Cells were cultured in 5% DCC-treated FBS–DMEM/F12 for 24 hours prior to cell treatment. Cells were subsequently treated with 10 nM MPA ±10 µM RO or 10 µM RO alone. After 24 hours, cells were washed once and harvested using Accutase (BD Biosciences, Franklin Lakes, NJ, USA). All subsequent reagents for flow cytometry were obtained from BD Biosciences. Cells were stained for 45 minutes on ice in 100 µL staining buffer containing phycoerythrin (PE)-mouse antihuman CD24 and allophycocyanin (APC)-mouse antihuman CD44 antibodies (BD Biosciences). Samples were washed twice and resuspended in 1 mL of staining buffer. Samples were analyzed by a Beckman Coulter CyAn ADP flow cytometer using Summit 5.2 software. Unstained and single-staining controls were used to define gates, and an equal number of cells were evaluated for each sample.

Western blotting

Whole-cell extracts were prepared with a nuclear extraction TransAM kit (Active Motif, Carlsbad, CA, USA). Nuclear extracts (25–40 μg per lane) were separated on a NuPAGE 10% Bis-Tris Gel (Thermo Fisher Scientific). Electrophoresis was performed at 100 V for 2 hours using NuPAGE® MOPS SDS Running Buffer (Thermo Fisher Scientific). Separated proteins were electrotransferred at 25 V for 25 minutes to a polyvinylidene difluoride membrane using the Trans-Blot semi-dry system (Bio-Rad, Hercules, CA, USA) in Tris/glycine buffer (Bio-Rad). Blots were blocked overnight at 4°C in 5% nonfat dry milk in Tris-buffered saline (TBS) containing 0.075% Tween-20 (TBS-T), after which they were incubated with mouse anti-PR (AB-52) (1:200 dilution; Santa Cruz Biotechnology Inc., Dallas, TX, USA) or mouse anti-β-actin (1:2000; EMD Millipore) for 2 hours at room temperature. Blots were then washed three times with TBS-T for 10 minutes each, incubated with antimouse IgG HRP-linked antibody (Cell Signaling Technology, Danvers, MA, USA) for 1 hour at room temperature, and washed seven more times with TBS-T for 10 minutes each. Immunoreactive bands were visualized using the ECL plus detection kit (Amersham Pharmacia Biotech, Arlington Heights, IL, USA) using the Bio-Rad ChemiDoc XRS system.

RNA preparation and reverse transcription-polymerase chain reaction (RT-PCR)

Total cellular RNA was isolated using the RNAzol reagent protocol (Molecular Research Center, Cincinnati, OH, USA). Briefly, samples were homogenized in RNAzol, RNAse-free water added to sediment DNA and proteins, and RNA precipitated in isopropanol.
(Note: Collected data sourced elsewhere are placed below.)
/-- The place of the granule that holds byte `a` of the stream's space (R107, R111, R296, R373, R378). A virtual `a` is a virtual address. -/
def State.granule (s : State) (r : CtxRef) (m : Stream) (a : Int) : Except Halted GLoc × State :=
  let c := r.col
  let g := a / 8 * 8
  if m.space = 0 then
    if a < 0 then (.error (.fault .nearRange (addrWord a)), s)
    else match (s.col c).nearCause a.toNat with
      | some k => (.error (.fault k (addrWord a)), s)
      | none => (.ok ⟨⟨.near, c, (s.col c).nearPhys g.toNat⟩, (s.col c).nearSa a.toNat, false, false⟩, s)
  else if m.space = 1 then
    if a < 0 then (.error (.fault .verticalRange (addrWord a)), s)
    else match vertDecode g.toNat with
      | none => (.error (.fault .verticalRange (addrWord a)), s)
      | some p => (.ok ⟨⟨.vert, c, p⟩, false, false, false⟩, s)
  else
    let (base, _, disc) := s.binding c m
    let va := a.toNat
    match extentPa (va - base) 0 (s.ctx r).b.toList with
    | some pa =>
      if discOf disc = .ro && m.write then (.error (.fault .roWrite (addrWord a)), s)
      else (.ok ⟨⟨.dev, 0, pa / 8 * 8⟩, discOf disc == .sa, false, false⟩, s)
    | none =>
      let (ptb, p) := s.space c
      let (t, s) := s.translateCol c va m.write
      match t with
      | .ok pa d taint =>
        if d = .ro && m.write then (.error (.fault .roWrite (addrWord a)), s)
        else (.ok ⟨⟨.dev, 0, pa / 8 * 8⟩, d == .sa, taint, false⟩, s)
      | .outside => (.error (.fault .access (addrWord a)), s)
      | .bad => (.error (.page va true), s)
      | .page .absent => (.error (.page va false), s)
      | .page st =>
        let s := s.demand st ptb p va
        match s.holdReplay (stackOf c) (.stream r) ptb va with
        | some s => (.ok ⟨⟨.dev, 0, 0⟩, false, false, true⟩, s)
        | none => (.error (.full va), s)

/-! Building a request. -/

/-- Eight bits of a mask or of data at byte `k` of a granule. -/
def atByte (k : Nat) (b : Nat) : DWord := BitVec.ofNat 64 (b % 256 * 2 ^ (8 * k))

/-- Bits of a piece that an access writes, over those that an earlier access of the request wrote there (R136). -/
def Piece.add (p : Piece) (mask data : DWord) : Piece := { p with mask := p.mask ||| mask, data := (p.data &&& ~~~mask) ||| (data &&& mask) }

/-- Adds the byte at address `a`, with its write mask and data, to the pieces of a request: the piece's position, or why it stops. -/
def State.addByte (s : State) (r : CtxRef) (m : Stream) (ps : List Piece) (a : Int) (mask data : Nat) :
    Except Halted (Nat × List Piece) × State :=
  let lg := (a / 8).toNat
  let k := (a % 8).toNat
  match indexOf? (fun p : Piece => decide (0 ≤ a) && p.lg == lg) ps with
  | some i => (.ok (i, modNth (fun p => p.add (atByte k mask) (atByte k data)) i ps), s)
  | none =>
    match s.granule r m a with
    | (.error e, s) => (.error e, s)
    | (.ok g, s) =>
      (.ok (ps.length, ps ++ [⟨lg, g.loc, g.sa, atByte k mask, atByte k data, g.taint, if g.held then .held else .waiting⟩]), s)

/-- Adds the `n` bytes of an element from address `a`. `mask` and `data` hold the element's bits from bit 0 of its first byte. -/
def State.addBytes (s : State) (r : CtxRef) (m : Stream) (ps : List Piece) (a : Int) (mask data : Nat) :
    Nat → Except Halted (List (Nat × Nat) × List Piece) × State
  | 0 => (.ok ([], ps), s)
  | n + 1 =>
    match s.addByte r m ps a (mask % 256) (data % 256) with
    | (.error e, s) => (.error e, s)
    | (.ok (i, ps), s) =>
      match s.addBytes r m ps (a + 1) (mask / 256) (data / 256) n with
      | (.error e, s) => (.error e, s)
      | (.ok (bs, ps), s) => (.ok ((i, (a % 8).toNat) :: bs, ps), s)

/-- Adds one element to a request. For a virtual stream the offset must lie within the binding (R120), and bytes are then virtual addresses. -/
def State.addElem (s : State) (r : CtxRef) (m : Stream) (q : AgReq) (a : Int × Int) (data : Nat) : Except Halted AgReq × State :=
  let (b, n, sh) := elemBytes m.fmt a
  let (base, size, _) := s.binding r.col m
  if m.space = 2 && (decide (b < 0) || decide ((size : Int) ≤ b)) then (.error (.fault .address (addrWord (base + b))), s)
  else
    let b := if m.space = 2 then b + base else b
    let w := memW m.fmt
    -- the last group of an l6 run is filled with zeros (R96)
    let fill := m.fmt = 11 && m.str 0 == 1 && (s.ctx r).its.1 + 1 == m.cnt 0
    let bits := if fill then 24 - (a.2 % 4).toNat * 6 else w
    let n := if fill then (sh + bits + 7) / 8 else n
    match s.addBytes r m q.pieces b ((2 ^ bits - 1) * 2 ^ sh) (data % 2 ^ w * 2 ^ sh) n with
    | (.error e, s) => (.error e, s)
    | (.ok (bs, ps), s) => (.ok { q with pieces := ps, elems := q.elems ++ [⟨bs, sh⟩] }, s)
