-- ==== Sys2Proof/Machine/Access.lean ====
section
/-! DEFINITION. Where an address leads: a sequencer's (R206) and an engine's (R374, R378), and the metering of an engine's bursts (R352). -/

namespace Sys2Proof.Machine

/-! Sequencer addresses. -/

/-- Where a sequencer address leads (R206). -/
inductive Place where
  /-- the node's near store, at a physical byte; whether it lies in a single-assignment block -/
  | near (l : Loc) (sa : Bool)
  /-- the supervisor code window, at a byte -/
  | window (a : Nat)
  /-- a device register, at an address of the register region -/
  | reg (a : Nat)
  /-- device memory, with the page's discipline and taint -/
  | dev (l : Loc) (disc : Disc) (taint : Bool)
  deriving DecidableEq, Repr

/-- The fault of a page that is not simply present (R206, R373). -/
def Trans.cause : Trans → Option Cause
  | .ok _ _ _ => none
  | .page _ => some .pageFault
  | .bad => some .translation
  | .outside => some .access

/-- Device memory at a sequencer address: through the column's address space, or at the physical address for an engine hart (R149, R206, R374). -/
def State.placeDev (s : State) (n : Node) (a : DWord) (write : Bool) : Except Trap Place × State :=
  let va := bitsNat a 47 0
  if bitsNat a 59 48 ≠ 0 then (.error (.at_ .address a), s)
  else match n with
    | .hart _ =>
      if (s.hub.channel? va).isSome then (.ok (.dev ⟨.dev, 0, va⟩ .pl false), s) else (.error (.at_ .access a), s)
    | .col c =>
      match s.translateCol c va write with
      | (.ok pa d t, s) => (.ok (.dev ⟨.dev, 0, pa⟩ d t), s)
      | (t, s) => (.error (.at_ (t.cause.getD .pageFault) a), s)

/-- Where the address of an aligned access of a node leads, or its fault (R206). -/
def State.place (s : State) (n : Node) (a : DWord) (write : Bool) : Except Trap Place × State :=
  match bitsNat a 63 60 with
  | 0 => match s.nearCause n a.toNat with
    | some c => (.error (.at_ c a), s)
    | none =>
      let col : ColId := match n with | .col c => c | .hart _ => 0
      (.ok (.near ⟨.near, col, s.nearPhys n a.toNat⟩ (s.nearSa n a.toNat)), s)
  | 2 =>
    if !(s.cpu n).sup || write then (.error (.at_ .access a), s)
    else if bitsNat a 59 14 ≠ 0 then (.error (.at_ .address a), s)
    else (.ok (.window (bitsNat a 13 0)), s)
  | 4 => if bitsNat a 59 48 ≠ 0 then (.error (.at_ .address a), s) else (.ok (.reg (bitsNat a 47 0)), s)
  | 8 => s.placeDev n a write
  | _ => (.error (.at_ .address a), s)

/-- The same with the alignment check first (R108, R206). -/
def State.placeAt (s : State) (n : Node) (a : DWord) (bytes : Nat) (write : Bool) : Except Trap Place × State :=
  if a.toNat % bytes ≠ 0 then (.error (.at_ .misaligned a), s) else s.place n a write

/-- What an instruction answers when it may have changed the state before its fault. -/
def faultOut (s : State) (t : Trap) : Out := .next (s.seqFault s.focus t)

/-! Engine addresses. -/

/-- Why an engine's access does not perform now. -/
inductive EStop where
  /-- a fault of the access: the engine's work ends with status 2 -/
  | fault
  /-- it waits: a replay-table entry, a budget, a bank that is closed, a full deferral table -/
  | wait
  /-- its page is absent, or its entry bad (R378) -/
  | page (va : Nat) (bad : Bool)
  /-- an empty SA word defers it (R117) -/
  | defer (l : Loc)
  deriving DecidableEq, Repr

/-- Entries of a requester leave a stack's replay table. -/
def State.unreplay (s : State) (k : StackId) (who : Waiter) : State :=
  s.modStack k fun x => { x with replay := x.replay.filter fun q => q.who != who }

/-- Translation for an engine of a stack (R374, R378): a page in transit, compressed or on flash holds the access in the replay table. -/
def State.engineVa (s : State) (k : StackId) (who : Waiter) (ptb : DWord) (p : PartId) (va : Nat) (write : Bool) :
    Except EStop (Nat × Disc × Bool) × State :=
  if 2 ^ 48 ≤ va then (.error .fault, s)
  else match s.translate none k ptb p va write with
    | (.ok pa d t, s) =>
      let s := s.unreplay k who
      if write && d == .ro then (.error .fault, s) else (.ok (pa, d, t), s)
    | (.outside, s) => (.error .fault, s)
    | (.bad, s) => (.error (.page va true), s)
    | (.page .absent, s) => (.error (.page va false), s)
    | (.page st, s) =>
      if (s.stack k).replay.any fun q => q.who == who then (.error .wait, s)
      else match (s.demand st ptb p va).holdReplay k who ptb va with
        | some s => (.error .wait, s)
        | none => (.error .wait, s)

/-- The system event of an engine that stops at a page (R378); `party` is 1 for a transfer, 2 for the spill engine, 3 for an engine. -/
def State.enginePage (s : State) (h : HartId) (p : PartId) (ptb : DWord) (va : Nat) (bad : Bool) (party : Nat) : State :=
  s.sysEvent p (if bad then 8 else 1) (sourceNo (.hart h)) (leBytes 8 va ++ leBytes 8 (bitsNat ptb 63 48 + party * 2 ^ 24))

/-- The metered resource of a device address: GDDR7 channel c as 8 + c, LPDDR6 as 24. -/
def Hub.meterOf (h : Hub) (pa : Nat) : Nat := match h.channel? pa with | some 16 => 24 | some c => 8 + c | none => 24

/-- The burst or vertical slot that a location lies in, as one number. -/
def Loc.burst (l : Loc) : Nat :=
  match l.space with
  | .near => 0
  | .vert => (l.col.val * 2 ^ 28 + l.addr / 128) * 2 + 1
  | .dev => l.addr / 64 * 2

/-- Admits and charges the burst or slot of a location to a class, unless it is the one used last; none where it is not admitted (R352, R354). A vertical granule takes a slot of its port that fell free (R71, R112); R71 does not rank transfer engines, which come after its other users (assumption log 81). -/
def State.admitBurst (s : State) (u : SlotUser) (p : PartId) (cls : Nat) (l : Loc) (last : Option Nat) : Option (Option Nat × State) :=
  match l.space with
  | .near => some (last, s)
  | .vert =>
    if last = some l.burst then some (last, s)
    else if (s.col l.col).admitsV cls (vLayer l.addr) && s.slotFell l.col (vLayer l.addr) u then
      some (some l.burst, (s.takeSlot l.col (vLayer l.addr) (s.now - 1)).modCol l.col fun x => x.chargeV cls (vLayer l.addr) 1)
    else none
  | .dev =>
    if last = some l.burst || (sinkStack? l.addr).isSome then some (last, s)
    else
      let r := s.hub.meterOf l.addr
      if s.hub.admits r p cls then some (some l.burst, s.modHub fun h => h.charge r p cls 1) else none

/-- The weight of an engine of a partition (R348): 0 TE, 1 LSE, 2 GW, 3 flash paging, 4 migration, 5 spill. -/
def Hub.engWeight (h : Hub) (p : PartId) (engine : Nat) : Nat :=
  bitsNat (h.reg (0x0F0060 + 0x1000 * p.val)) (4 * engine + 3) (4 * engine)

end Sys2Proof.Machine
end

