/-- Entries of a coded stream decoded in order. -/
def Dict.decodeAll (d : Dict) (prev : DWord) : Nat → List Bool → List DWord × Dict
  | 0, _ => ([], d)
  | n + 1, bs =>
    let two := natOfBits (bs.take 2)
    let r := bs.drop 2
    let (w, d, r) : DWord × Dict × List Bool :=
      match two with
      | 0 => (0, d, r)
      | 1 => (d.words.get (fin 31 (natOfBits (r.take 5))), d, r.drop 5)
      | 2 => let v : DWord := BitVec.ofNat 64 (natOfBits (r.take 64)); (v, d.enter v, r.drop 64)
      | _ => (prev, d, r)
    let (ws, d) := d.decodeAll w n r
    (w :: ws, d)

/-- A coded stream decoded: the payload, and the table after it. -/
def Dict.decode (d : Dict) (bs : List Bool) : List DWord × Dict :=
  d.decodeAll 0 (natOfBits (bs.take 5) + 1) (bs.drop 5)

/-- Bits of a payload's words. -/
def wordBits (ws : List DWord) : List Bool := ws.flatMap fun w => bitsOf 64 w.toNat

/-- Words of a payload of `n` tokens that hold a coded stream, the rest zero. -/
def bitWords (n : Nat) (bs : List Bool) : List DWord := (upTo (4 * n)).map fun i => BitVec.ofNat 64 (natOfBits ((bs.drop (64 * i)).take 64))

/-! Keys of a pair. -/

/-- 9-bit key of a sender (R19). -/
def Sender.key (x : Sender) : Nat := x.id.toNat + (if x.snc then 256 else 0)
/-- The node that a target is. -/
def Target.node : Target → Node
  | .col c => .col c
  | .hart h => .hart h
/-- Key of a receiver. -/
def Target.key (t : Target) : Nat := t.node.sender.key

/-- The dictionary that a sender holds at a receiver: its slot and its copy (R133). -/
def Cpu.dictTo (u : Cpu) (t : Target) : Option (Nat × Dict) :=
  match t with
  | .hart _ => none
  | .col c => (u.dictTx.find? fun d => d.1 / 16 == c.val).map fun d => (d.1 % 16, d.2)

/-! Departure. -/

/-- A message as it leaves for one receiver: its sequence number, and its coded form where that is shorter (R40, R133). -/
def Cpu.pack (u : Cpu) (m : Msg) (comp : Bool) (t : Target) : Msg × Cpu :=
  let m := { m with seq := lookupD 0 t.key u.seqTx }
  let u := { u with seqTx := insertKey t.key (m.seq + 1) u.seqTx }
  match (if comp then u.dictTo t else none), t with
  | some (slot, d), .col c =>
    let key := c.val * 16 + slot
    if d.plain then (m, { u with dictTx := insertKey key { d with plain := false } u.dictTx })
    else
      let (bs, d') := d.encode m.words
      let toks := Nat.max 1 (ceilDiv bs.length 256)
      if m.len.toNat + 1 ≤ toks then (m, u)
      else
        ({ m with words := bitWords toks bs, len := BitVec.ofNat 3 (toks - 1), comp := true, dslot := BitVec.ofNat 4 slot },
         { u with dictTx := insertKey key d' u.dictTx })
  | _, _ => (m, u)

/-- A message of this transform needs an entry at its receiver (R131). -/
def Msg.needsEntry (m : Msg) : Bool := m.sub != 3#4 && m.sub != 4#4 && m.sub != 6#4

/-- The accesses that a queued message follows have performed for `band` scope: its node's stores, and those that its loads returned (R137, R138, R237). -/
def State.sendReady (s : State) (n : Node) (after : Nat) : Bool :=
  let oneStack := match n with
    | .hart _ => false
    | .col c => match s.taskOf c with
      | some t => t.cols.all fun k => stackOf k == stackOf c
      | none => true
  !((s.cpu n).storeQ.any fun q => decide (q.serial ≤ after)) &&
  (oneStack || !((s.stack n.stack).ord.any fun o => o.node == n && o.ag.isNone && decide (o.serial ≤ after)) && !s.seenWaits n (s.cpu n).seen)

/-- The latency of a message between two nodes; between a column and a unit the spec gives none, and a message then lands from the next cycle on. -/
def State.msgLatency (s : State) (a : Node) (b : Target) : Nat :=
  match a, b with
  | .col x, .col y => s.latency x y
  | _, _ => 1

/-- What happens to a message at its receiver now: it goes, it is held for a task that is not running, it is lost because no task holds the column, or it waits (R19, R35). -/
inductive Fate where
  | go
  | spill (t : Task) (slot : Nat)
  | lost
  | wait

/-- The fate of a message to a target. -/
def State.fate (s : State) (t : Target) (m : Msg) : Fate :=
  let room := !m.needsEntry || decide ((s.cpu t.node).pendCount < 64)
  match t with
  | .hart _ => if room then .go else .wait
  | .col c =>
    match s.taskOf c with
    | none => .lost
    | some k =>
      if k.spills then (if k.spillRoom then .spill k ((indexOf? (· == c) k.cols).getD 0) else .wait)
      else if room then .go else .wait

/-- A message goes on its way with its entry reserved. The tokens of a message follow one another, and it arrives with its last, in a cycle after that of the one before it from its sender (R19). -/
def State.launch (s : State) (t : Target) (m : Msg) (lat : Nat) : State :=
  let s := if m.needsEntry then s.modCpu t.node fun u => { u with grants := u.grants + 1 } else s
  let ahead := (s.msgs.filter fun f => f.dst == t && f.msg.src == m.src).map (·.due + 1)
  { s with msgs := s.msgs ++ [⟨t, m, Nat.max (s.now + lat + m.len.toNat) (maxList ahead)⟩] }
The pelleted RNA was washed with 75% ethanol, and RNA integrity was determined by 260/280 and 260/230 ratio using the NanoDrop 2000 system (Thermo Fisher Scientific). RT-PCR was performed on 1 µg of RNA, using the Thermo Fisher Scientific SuperScript III One-Step RT-PCR amplification kit. The following primers were used: PR-F: 5′-AGC CCT AAG CCA GAG ATT-3′ and PR-R: 5′-TAG GAT CTC CAT CCT AGA CC-3′ and GAPDH-F: 5′-ATG AGA AGT ATG ACA ACA GCC-3′ and GAPDH-R: 5′-TGA GTC CTT CCA CGA TAC C-3′. RT-PCR conditions were as follows: 60°C for 30 minutes; 94°C for 2 minutes; followed by 35 cycles of 94°C for 15 seconds, 55°C for 30 seconds, 68°C for 60 seconds, and a final elongation step at 68°C for 5 minutes. RT-PCR products were electrophoresed on 1.5% agarose gels containing ethidium bromide in 0.5 × TBE, pH 8.0, at 100 V, and then analyzed using the Bio-Rad ChemiDoc XRS system.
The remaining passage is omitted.